=== Dataset entries ===
-- ==== Sys2Proof/Laws/State.lean ====
section
/-! SUPPORT. Each field of the state after each operation that changes one part of it: later proofs unfold no record update. -/

set_option Elab.async false

namespace Sys2Proof.Laws

open Sys2Proof.Machine

@[simp] theorem at_now (m : Mach) (t : Time) : (m.at_ t).now = max m.now t := rfl
@[simp] theorem at_live (m : Mach) (t : Time) : (m.at_ t).live = m.live := rfl
@[simp] theorem at_shadow (m : Mach) (t : Time) : (m.at_ t).shadow = m.shadow := rfl
@[simp] theorem at_up (m : Mach) (t : Time) : (m.at_ t).up = m.up := rfl
@[simp] theorem at_clr (m : Mach) (t : Time) : (m.at_ t).clr = m.clr := rfl
@[simp] theorem at_voters (m : Mach) (t : Time) : (m.at_ t).voters = m.voters := rfl
@[simp] theorem at_pwm (m : Mach) (t : Time) : (m.at_ t).pwm = m.pwm := rfl
@[simp] theorem at_ch (m : Mach) (t : Time) : (m.at_ t).ch = m.ch := rfl
@[simp] theorem at_gate (m : Mach) (t : Time) : (m.at_ t).gate = m.gate := rfl
@[simp] theorem at_safety (m : Mach) (t : Time) : (m.at_ t).safety = m.safety := rfl
@[simp] theorem at_drives (m : Mach) (t : Time) : (m.at_ t).drives = m.drives := rfl
@[simp] theorem at_ev (m : Mach) (t : Time) : (m.at_ t).ev = m.ev := rfl
@[simp] theorem at_doms (m : Mach) (t : Time) : (m.at_ t).doms = m.doms := rfl
@[simp] theorem at_gcommits (m : Mach) (t : Time) : (m.at_ t).gcommits = m.gcommits := rfl
@[simp] theorem at_sense (m : Mach) (t : Time) : (m.at_ t).sense = m.sense := rfl
@[simp] theorem at_pos (m : Mach) (t : Time) : (m.at_ t).pos = m.pos := rfl
@[simp] theorem at_ain (m : Mach) (t : Time) : (m.at_ t).ain = m.ain := rfl
@[simp] theorem at_ainLast (m : Mach) (t : Time) : (m.at_ t).ainLast = m.ainLast := rfl
@[simp] theorem at_pairs (m : Mach) (t : Time) : (m.at_ t).pairs = m.pairs := rfl
@[simp] theorem at_slots (m : Mach) (t : Time) : (m.at_ t).slots = m.slots := rfl
@[simp] theorem at_signals (m : Mach) (t : Time) : (m.at_ t).signals = m.signals := rfl
@[simp] theorem at_eng (m : Mach) (t : Time) : (m.at_ t).eng = m.eng := rfl
@[simp] theorem at_mc (m : Mach) (t : Time) : (m.at_ t).mc = m.mc := rfl
@[simp] theorem at_outer (m : Mach) (t : Time) : (m.at_ t).outer = m.outer := rfl
@[simp] theorem at_echo (m : Mach) (t : Time) : (m.at_ t).echo = m.echo := rfl
@[simp] theorem at_capture (m : Mach) (t : Time) : (m.at_ t).capture = m.capture := rfl
@[simp] theorem at_nv (m : Mach) (t : Time) : (m.at_ t).nv = m.nv := rfl
@[simp] theorem at_lantern (m : Mach) (t : Time) : (m.at_ t).lantern = m.lantern := rfl
@[simp] theorem at_sleep (m : Mach) (t : Time) : (m.at_ t).sleep = m.sleep := rfl
@[simp] theorem at_thermal (m : Mach) (t : Time) : (m.at_ t).thermal = m.thermal := rfl
@[simp] theorem at_canopy (m : Mach) (t : Time) : (m.at_ t).canopy = m.canopy := rfl
@[simp] theorem at_grove (m : Mach) (t : Time) : (m.at_ t).grove = m.grove := rfl
@[simp] theorem at_net (m : Mach) (t : Time) : (m.at_ t).net = m.net := rfl
@[simp] theorem at_sess (m : Mach) (t : Time) : (m.at_ t).sess = m.sess := rfl
@[simp] theorem at_fw (m : Mach) (t : Time) : (m.at_ t).fw = m.fw := rfl
@[simp] theorem at_mram (m : Mach) (t : Time) : (m.at_ t).mram = m.mram := rfl
@[simp] theorem at_sent (m : Mach) (t : Time) : (m.at_ t).sent = m.sent := rfl
@[simp] theorem at_faultN (m : Mach) (t : Time) : (m.at_ t).faultN = m.faultN := rfl
@[simp] theorem at_free (m : Mach) (t : Time) : (m.at_ t).free = m.free := rfl
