-- ==== Sys2Proof/Tests/Slice0.lean ====
section
/-! SUPPORT. Tests: ill-formed commands are refused, and for each statement of Obligations.lean a state and operands that meet its
hypotheses, clause by clause, at the ends of their ranges. Each witness lists the hypotheses in the statement's order. -/

set_option Elab.async false
set_option maxRecDepth 100000

namespace Sys2Proof.Tests

open Sys2Proof.Machine

/-- The block of a state that holds `e`, at the instant `t`, as the statements speak of it. -/
abbrev M (e : Mach) (t : Time := 0) : Mach := Mach.at_ (Machine.State.core { core := e }) t
/-- The main domain runs, all else is as at reset. -/
abbrev run0 : Mach := { up := some true }
/-- The same with the time at `n` nanoseconds. -/
abbrev runAt (n : Nat) : Mach := { up := some true, now := n * 1000 }
/-- Every channel configured, its rails valid. -/
def readyCh : Vector Channel 12 := Vector.replicate 12 { config := some [], vposOk := true, vnegOk := true, logicOk := true }
/-- A request on the connection below. -/
def rq : Req := { handle := 1, rid := 5, src := .usb }
/-- The device's one connection, at USB. -/
def conn (role : Nat := 4) : Conn := { handle := 1, src := .usb, role := role }
/-- The state with that connection. -/
def online (m : Mach) (role : Nat := 4) : Mach := { m with net := { m.net with conns := [conn role] } }

/-- Pulses on set 0 with the carrier falling towards `hEnd`. -/
def pulsing (hEnd : Time := 125000000) (held : Option F32 := none) (made : Bool := false) : Mach :=
  (run0.modGate 0 (fun g => { g with pulses := true })).modPwm 0 (fun p => { p with
    rising := false, hEnd := hEnd, legs := vmod p.legs 0 (fun x => { x with held := held, made := made }) })

/-- A following member. -/
def follower (n : Nat := 0) : Mach := (((runAt n).putN Key.groveSize 2).putN Key.groveState 2).putN Key.groveLeaderPosition 1

/-- A leader. -/
def leader (n : Nat := 0) : Mach := (((runAt n).putN Key.groveSize 2).putN Key.groveState 3).putN Key.groveLeaderPosition 0

/-- Member 1 has joined. -/
def joinedM (x : Member) (m : Mach) : Mach := m.modMember 1 (fun _ => { x with joined := true })

theorem M_self (e : Mach) : M e = e := by simp [Mach.at_]

/-- Drive 0 configured with its set, safety in a state. -/
def drive (safety : Nat := 2) (m : Mach := run0) : Mach := (m.putN (Key.roleCurrentD 0) 0).putN Key.safetyState safety

/-! ### Lanes and the Clearing -/

def vid1 : VoteId := { ty := 1, dest := 2, sq := 3 }
def tok7 : Token := mkToken .a vid1 0 7
def tok8 : Token := mkToken .c vid1 0 8
def arr (l : Lane) (k : Token) : Arrival := { lane := l, stamp := 0, body := tokBody k }
def vote (xs : List Arrival) (em : Bool := false) : Vote := { vid := vid1, arrivals := xs, opened := 0, emitted := em }
def voting (v : Vote) (n : Nat := 0) : Mach := { runAt n with clr := { votes := [v] } }
def duplex (v : Vote) (n : Nat := 0) : Mach := (voting v n).modLane 2 (fun x => { x with status := .retired })

theorem wit_VoteOpensAndSecondMatchEmits :
    ((M run0).judges .a tok7 ∧ (M run0).clr.votes.find? (fun v => v.vid == tokVote tok7) = none) ∧
    ((M (voting (vote [arr .b tok7]) 5000)).judges .a tok7 ∧ (M (voting (vote [arr .b tok7]) 5000)).inTime .a tok7 (vote [arr .b tok7]) ∧
      (arr .b tok7).body = tokBody tok7 ∧
      (noteSkew (vote [arr .b tok7]) ((M (voting (vote [arr .b tok7]) 5000)).arrival .a tok7) (M (voting (vote [arr .b tok7]) 5000))).activeCount = 3) ∧
    ((M (voting (vote [arr .b tok8]))).judges .a tok7 ∧ (M (voting (vote [arr .b tok8]))).inTime .a tok7 (vote [arr .b tok8]) ∧
      (arr .b tok8).body ≠ tokBody tok7 ∧
      (noteSkew (vote [arr .b tok8]) ((M (voting (vote [arr .b tok8]))).arrival .a tok7) (M (voting (vote [arr .b tok8])))).activeCount = 3) := by
  decide +kernel

/-- The third arrival's common hypotheses. -/
abbrev third (v : Vote) : Prop :=
  (M (voting v 10)).judges .a tok7 ∧ (M (voting v 10)).inTime .a tok7 v ∧
  (noteSkew v ((M (voting v 10)).arrival .a tok7) (M (voting v 10))).activeCount = 3

theorem wit_ThirdArrivalDecides :
    third (vote [arr .b tok7, arr .c tok7] true) ∧ third (vote [arr .b tok8, arr .c tok8] true) ∧
    third (vote [arr .b tok7, arr .c tok8]) ∧ third (vote [arr .b tok8, arr .c tok7]) ∧
    third (vote [arr .b tok8, arr .c (mkToken .b vid1 0 9)]) := by
  decide +kernel

/-- The five cases differ in what the arrivals carry. -/
theorem wit_third_bodies : tokBody tok8 ≠ tokBody tok7 ∧ tokBody (mkToken .b vid1 0 9) ≠ tokBody tok7 := by decide +kernel

/-- The second arrival of a duplex vote. -/
abbrev second (v : Vote) : Prop :=
  (M (duplex v 10)).judges .a tok7 ∧ (M (duplex v 10)).inTime .a tok7 v ∧
  (noteSkew v ((M (duplex v 10)).arrival .a tok7) (M (duplex v 10))).activeCount = 2 ∧ v.emitted = false

theorem wit_DuplexVote :
    second (vote [arr .b tok7]) ∧ second (vote [arr .b tok8]) ∧ (M (duplex (vote []))).laneActive .c = false := by
  decide +kernel

def sigVid : VoteId := { ty := 7, dest := 0, sq := 0 }

theorem wit_WindowCloseJudges :
    ((M (voting (vote [arr .b tok7]) 4999)).lanesAct = true ∧
      (M (voting (vote [arr .b tok7]) 4999)).clr.votes.find? (fun v => v.vid == vid1) = some (vote [arr .b tok7]) ∧
      (M (voting (vote [arr .b tok7]) 4999)).ns < 0 + (M (voting (vote [arr .b tok7]) 4999)).window) ∧
    (∀ v ∈ [vote [arr .b tok7, arr .c tok7] true, vote [arr .b tok7, arr .c tok8], vote [arr .b tok7]],
      (M (voting v 5000)).lanesAct = true ∧ (M (voting v 5000)).clr.votes.find? (fun v => v.vid == vid1) = some v ∧
      v.opened + (M (voting v 5000)).window ≤ (M (voting v 5000)).ns ∧ v.vid.ty ≠ 7 ∧ (M (voting v 5000)).activeCount = 3) ∧
    (let v := vote [arr .b tok7];
      (M (duplex v 5000)).lanesAct = true ∧ (M (duplex v 5000)).clr.votes.find? (fun v => v.vid == vid1) = some v ∧
      v.opened + (M (duplex v 5000)).window ≤ (M (duplex v 5000)).ns ∧ v.vid.ty ≠ 7 ∧ (M (duplex v 5000)).activeCount = 2 ∧ v.arrivals ≠ []) ∧
    (let v : Vote := { vid := sigVid, arrivals := [arr .a tok7], opened := 0 };
      (M (voting v 5000)).lanesAct = true ∧ (M (voting v 5000)).clr.votes.find? (fun v => v.vid == sigVid) = some v ∧
      v.opened + (M (voting v 5000)).window ≤ (M (voting v 5000)).ns ∧ v.vid.ty = 7 ∧ (M (voting v 5000)).activeCount = 3) := by
  decide +kernel
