-- ==== Sys2Proof/Machine/Ticks.lean ====
section
/-! DEFINITION. TB ticks and slow ticks (01, section 1.2) delivered to the blocks that count them. -/

namespace Sys2Proof.Machine

/-- R9. -/
def stampTick (s : State) : State :=
  s.withTimebase { s.timebase with stamp := s.timebase.stamp + 1 }

/-- R72. -/
def ageTick (s : State) : State := s.withRefs (mapTable RefSlot.aged s.refs)

/-- The Scan Controller's share of a slow tick: the pass timer and the TRIG sample. At most one of them starts a pass
or counts an overrun, because the mode decides which (R121, R126). -/
def scanSlow (s : State) : State := trigSample (timerTick s)

/-- R8: a slow tick at the blocks other than the Sequencer. A pass that starts at the tick may start a job, whose
freshness decision sees the ages before or after the tick (R74). -/
def slowShare (s : State) : State := eitherOrder ageTick scanSlow (stampTick s)

/-- What the Sequencer does at a TB tick, by the state it stood in when the tick came; each state counts one kind of
tick (Table 3-1), so a slow tick that falls on the TB tick that enters SETTLE is not counted there (R46, log 3). -/
def sequencerShare (before : SeqState) (slow : Bool) (s : State) : State :=
  match before with
  | .idle => s
  | .settle => if slow then sequencerSlow s else s
  | .discharge => sequencerTb s
  | .arm => sequencerTb s
  | .count => sequencerTb s

/-- R116: the cursor's share of a TB tick: it moves on from an offer settled before the tick. -/
def cursorShare (before : Cursor) (s : State) : State :=
  match before with
  | .settled _ => cursorMove s
  | .waiting _ _ => s
  | .cleared => s
  | .done => s

/-- R7, R8: a TB tick. On the tick that brings the slow-tick divider to 1,024 a slow tick is produced. The order in
which the blocks take what falls on one tick is free (log 3). -/
def tbTick (trigHigh : Bool) (s : State) : State :=
  if clocked s then
    let slow := decide (Config.slowTickLength ≤ s.timebase.slowDivider + 1)
    let t := (s.withTimebase { s.timebase with
        prescaleDivider := 0, slowDivider := if slow then 0 else s.timebase.slowDivider + 1 }).withPins
      { s.pins with trig := trigHigh }
    anyOrder (sequencerShare s.seq.state slow) (cursorShare s.scan.cursor)
      (fun u => if slow then slowShare u else u) t
  else s

/-- R8: a slow tick. -/
def slowTick (trigHigh : Bool) (s : State) : State :=
  if clocked s then
    slowShare (sequencerSlow
      ((s.withTimebase { s.timebase with slowDivider := 0 }).withPins { s.pins with trig := trigHigh }))
  else s

end Sys2Proof.Machine
end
===
**Your objective**:
Taking the material above, extract exactly and only the lines from the line with "m.grove := rfl" to the line with "m.sess := rfl", inclusive of both.

**Response area**:
@[simp] theorem at_grove (m : Mach) (t : Time) : (m.at_ t).grove = m.grove := rfl
@[simp] theorem at_net (m : Mach) (t : Time) : (m.at_ t).net = m.net := rfl
@[simp] theorem at_sess (m : Mach) (t : Time) : (m.at_ t).sess = m.sess := rfl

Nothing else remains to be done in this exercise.